James Charles is being accused of editing his body in his latest makeup advertisement.

On Monday, the social-media star took to Instagram and Twitter with a new campaign image for his namesake eye-shadow palettes and brush set sold at Morphe. In the photo, he's dressed like an elf, shrunken down in size, and positioned on a vanity next to an eye-shadow palette and setting-spray bottle.

"SISTER ON A SHELF," Charles wrote on Twitter. "One of my favorite photos EVEERRRRR hahahaha happy holidays babes!!"

While Charles has not yet responded to the photo-editing accusations, sources close to the YouTuber told Insider the images came from a standard promotional shoot.

Shortly after Charles shared the campaign image on Monday, he also shared some behind-the-scenes videos on Instagram. The clips were removed from his story after 24 hours, though some people have reposted them on Twitter.

Many people shared the clips enthusiastically, while others pointed out that Charles doesn't look exactly the same in both sets of images.

While some people on Twitter suggested that Charles used an editing app like Photoshop or Facetune to alter the image, others felt the YouTuber could be promoting unrealistic body standards.

On the r/BeautyGuruChatter subreddit, some people said Morphe should be held responsible if the photo was retouched, while others argue that influencers typically have a say in how they appear online. Redditor SophieKins wrote: "Working as a retoucher, influencers definitely give their preferences/directions and approval on their photos."

Though on Instagram there was some criticism of the photo, Charles mainly received an influx of supportive comments from his followers on the platform.

"This is iconic," one person wrote.

"Omg this is the cutest thing ever, I love the fit," another person commented.

In March, Charles admitted to editing "all" of his photos when a Twitter user asked if he had retouched an image of his eye makeup.

He also commented on his use of photo-editing tools in 2016 and 2017.

"The point of retouching is to enhance what's already there, NOT to edit on makeup," he wrote in April 2016. "You're not a MUA [makeup artist] if your fav product is photoshop," he added.

"I photoshop my pics just like literally every other social influencer," he wrote in a later tweet in June 2017. "Y'all are tired & can't swallow your pride to admit I'm real."

YouTuber Nikita Dragun, for example, frequently uses Facetune, and even made a video with Charles about their photo-editing skills.

YouTuber Tana Mongeau is also open about her use of photo-editing apps.

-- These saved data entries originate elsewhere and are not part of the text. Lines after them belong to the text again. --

-- ==== Sys2Proof/Machine/Operands.lean ====
section
/-! DEFINITION. Operands and inputs of an operation: the byte-order helpers (20_memory.md R54 to R57), the
operand stream `din`, the sidebands, the enqueue answer (30_encoding.md R77, R78, R81), the configuration inputs
(70_reset_and_hazards.md R204), and the widths of the result fields (30_encoding.md R82). -/

namespace Sys2Proof.Machine

/-- `be16(b0, b1) = 256*b0 + b1` (00_scope.md R14). -/
def be16 (b0 b1 : Byte) : Half := b0 ++ b1

/-- `hi8(v) = v[15:8]` (R14). -/
def hi8 (v : Half) : Byte := v.extractLsb' 8 8

/-- `lo8(v) = v[7:0]` (R14). -/
def lo8 (v : Half) : Byte := v.extractLsb' 0 8

/-- What waits on a port. -/
def State.portIn (s : State) : Port → PortIn
  | .e => s.portE
  | .t => s.portT

/-- Replace what waits on a port. -/
def State.setPortIn (s : State) : Port → PortIn → State
  | .e, p => { s with portE := p }
  | .t, p => { s with portT := p }

/-- Take exactly `n` bytes of the current port's `din`, first byte first (30_encoding.md R81); `none` where the
stream is shorter (U11). -/
def takeDin (n : Nat) (s : State) : Option (List Byte × State) :=
  let p := s.portIn s.cur.port
  if n ≤ p.din.length then
    some (p.din.take n, s.setPortIn s.cur.port { p with din := p.din.drop n })
  else none

/-- `len(body) = max(0, count - META_LEN)` (30_encoding.md R77). -/
def bodyLen (cfg : Config) (count : Half) : Nat := count.toNat - cfg.metaLen

/-- B(i): byte i of a capture's body, a draw where the capture does not hold it (41_codec.md R123). -/
def bodyByte (ticket : Nat) (body : List Byte) (i : Nat) : Byte :=
  (body[i]?).getD (Config.freeBodyByte ticket i)

/-- Six consecutive bytes of a body. -/
def bodyAddr (ticket : Nat) (body : List Byte) (o : Nat) : Addr :=
  ⟨bodyByte ticket body o, bodyByte ticket body (o + 1), bodyByte ticket body (o + 2),
   bodyByte ticket body (o + 3), bodyByte ticket body (o + 4), bodyByte ticket body (o + 5)⟩

/-- The sampled `enq_ok`: the answer written with the command, else a draw (30_encoding.md R81, R95). -/
def enqAnswer (s : State) : Bool := s.cur.enq.getD (Config.freeEnqOk s.cur.ticket)

/-- The configuration inputs as an operation finds them: those the platform has changed, else those of the CORE
as it stands (70_reset_and_hazards.md R204). -/
def State.confIn (s : State) : Config := s.cur.conf.getD s.cfg

/-- A count on the 32-bit output `rcount` (30_encoding.md R82). A count that does not fit is free: the spec
states no value (DESIGN CHOICE, notes/assumptions/9.md). -/
def rcountOf (ticket v : Nat) : Word := if v < 2 ^ 32 then BitVec.ofNat 32 v else Config.freeCount ticket

/-- `tx_len[15:0] = total_len` (30_encoding.md R82). A length that does not fit is free (DESIGN
CHOICE, notes/assumptions/9.md). -/
def txLenOf (ticket v : Nat) : Half := if v < 2 ^ 16 then BitVec.ofNat 16 v else Config.freeTxLen ticket

end Sys2Proof.Machine
end

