-- ==== Sys2Proof/Machine/Step.lean ====
section
/-! DEFINITION. One step: the operation issued, or the next micro-step of the one in progress. -/

namespace Sys2Proof.Machine

/-- Run a command word: an illegal one is refused (30_encoding.md R93; DESIGN CHOICE, notes/assumptions/11.md). -/
def runWord (cw : Word) (s : State) : Host.Outcome State Fault Refusal :=
  match decode cw with
  | .error e => .refused (.illegalCommandWord e)
  | .ok i => exec i s

/-- One step of the machine. -/
def step (s : State) : Host.Outcome State Fault Refusal :=
  match fetch s with
  | .idle s' => .next s'
  | .resume m s' => microStep m s'
  | .command cw s' => runWord cw s'

/-- The state with the command word placed where the very next step issues it: first on the port that may carry
it, that port's turn first, no T-port operation in progress where that port is T, and as many zero bytes in front
of its `din` as the operation takes. It stands for the agent that presents the command (DESIGN CHOICE,
notes/assumptions/1.md). -/
def State.withFetchWord (s : State) (nbits w : Nat) : State :=
  let cw := tableWord nbits w
  let p := portFor s.runUse (decode cw)
  let q := s.portIn p
  let s1 : State := { s with
    turns := p :: s.turns
    inProgress := match p with
      | .e => s.inProgress
      | .t => none }
  s1.setPortIn p
    { cmds := ⟨cw, 0, 0, none, none⟩ :: q.cmds
      din := List.replicate (dinNeed s.cfg (decode cw)) 0 ++ q.din }

end Sys2Proof.Machine
end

In November, she even encouraged fans to alter photos of her in the style she likes.

"i feel like my instagram fan accounts started to notice i only repost facetuned pics and they all slowly started to facetune me like i facetune myself and it was just this unspoken thing in my fandom hahahahahahahahahahahaha Y'ALL GOT MY BACK," Mongeau wrote on Twitter.

Travel influencer Tupi Saravia, on the other hand, previously faced backlash when her followers realized she had edited the same batch of clouds onto many of her photos. She previously told Insider that she's open with her fans about how she edits her images, and was the first to "joke about the clouds following me around the world."

Representatives for Morphe did not immediately respond to Insider's request for comment.